Databricks provides multiple runtime versions, including long-term support (LTS) releases. Each release specifies the underlying Apache Spark version, its release date, and when support will end. Over time, older runtime versions follow a lifecycle:

  • Legacy – available but no longer recommended.
  • Deprecated – marked for removal in a future release.
  • End of Support (EoS) – no further patches or fixes are provided.
  • End of Life (EoL) – retired and no longer available.

If a maintenance update is released for a runtime version you're using, you can apply it by restarting your cluster.

Lakeflow Jobs

Lakeflow Jobs provide workflow automation and orchestration in Azure Databricks, making it possible to reliably schedule, coordinate, and run data processing tasks. Instead of running code manually, you can use jobs to automate repetitive or production-grade workloads such as ETL pipelines, machine learning training, or dashboard refreshes.

Screenshot of an Azure Databricks Jobs landing page.

A job in Databricks is essentially a container for one or more tasks. Tasks define the work to be done—for example, running a notebook, executing a Spark job, calling external code, ...

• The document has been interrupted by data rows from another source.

-- ==== Sys2Proof/Syntax.lean ====
section
/-! DEFINITION. The commands of the block: one constructor for each row of the opcode table, with the operands its rule
gives it. Operand widths are checked by `wfInstr`. -/
namespace Sys2Proof

/-- Which mailbox slot holds the request that Breano serves (R55): the page of a function, and a slot of it. -/
structure Req where
  /-- function that owns the page, 0-15 -/
  page : Nat
  /-- slot, 0-15 -/
  slot : Nat
  deriving DecidableEq, Repr

/-- A guard: execute when Q[qg] XOR qn is 1. [04 R112] -/
structure Guard where
  /-- QG, 0-15 [04 R112] -/
  qg : Nat := 0
  /-- QN [04 R112] -/
  qn : Bool := false
  deriving DecidableEq, Repr

/-- Where a syllable issues: the core, and the other three words of its bundle (R113). -/
structure BCtx where
  /-- core, 0-1,023 -/
  core : Nat
  /-- slot L0 word -/
  l0 : Word
  /-- slot L1 word -/
  l1 : Word
  /-- slot X word -/
  x : Word
  /-- slot V word -/
  v : Word
  /-- the bundle meets a parity error in a register file [13 R378] -/
  parity : Bool := false
  deriving DecidableEq, Repr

Jobs can be triggered in different ways:

  • On a schedule (for example, every night at midnight).
  • In response to an event.
  • Manually, when needed.

Because they're repeatable and managed, jobs are critical for production workloads. They ensure that data pipelines run consistently, ML models are trained and deployed in a controlled manner, and downstream systems receive updated, accurate data.

Delta Lake

Delta Lake is an open-source storage framework that improves the reliability and scalability of data lakes by adding transactional features on top of cloud object storage, such as Azure Data Lake Storage. Traditional data lakes can suffer from issues like inconsistent data, partial writes, or difficulties managing concurrent access. Delta Lake addresses these problems by supporting:

  • ACID transactions (atomicity, consistency, isolation, durability) for reliable reads and writes.
  • Scalable metadata handling so tables can grow to billions of files without performance loss.
  • Data versioning and rollback, enabling time travel queries and recovery of previous states.
  • Unified batch and streaming processing, so the same table can handle real-time ingestion and historical batch loads.

On top of this foundation, Delta tables provide a familiar table abstraction that makes it easier to work with structured data using SQL queries or the DataFrame API. Delta tables are the default table format in Azure Databricks, ensuring that new data is stored with transactional guarantees by default.

Databricks SQL

Databricks SQL brings data warehousing capabilities to the Databricks Lakehouse, allowing analysts and business users to query and visualize data stored in open formats directly in the data lake. It supports ANSI SQL, so anyone familiar with SQL can run queries, build reports, and create dashboards without needing to learn new languages or tools.

Databricks SQL is available only in the Premium tier of Azure Databricks. It includes:

  • A SQL editor for writing and running queries.
  • Dashboards and visualization tools for sharing insights.
  • Integration with external BI and analytics tools.

SQL Warehouses

All Databricks SQL queries run on SQL warehouses (formerly called SQL endpoints), which are scalable compute resources decoupled from storage. Different warehouse types are available depending on performance, cost, and management needs:

  • Serverless SQL Warehouses

    • Instant and elastic compute with fast startup and autoscaling.
    • Low management overhead since Databricks handles capacity, patching, and optimization.
    • Cost efficiency by scaling automatically and avoiding idle resource costs.

  • Pro SQL Warehouses

    • More customizable but slower to start (≈4 minutes).
    • Less responsive autoscaling compared to serverless.
    • Useful when consistent, predictable workloads are required.

  • Classic SQL Warehouses

    • Compute resources run in your own Azure subscription, not in Databricks.
    • Less flexible than serverless but may be preferred for specific governance or cost management requirements.

MLflow

MLflow is an open-source platform designed to manage the end-to-end machine learning (ML) lifecycle. It helps data scientists and ML engineers track experiments, manage models, and streamline the process of moving models from development to production. MLflow also supports generative AI workflows and includes tools for evaluating and improving AI agents.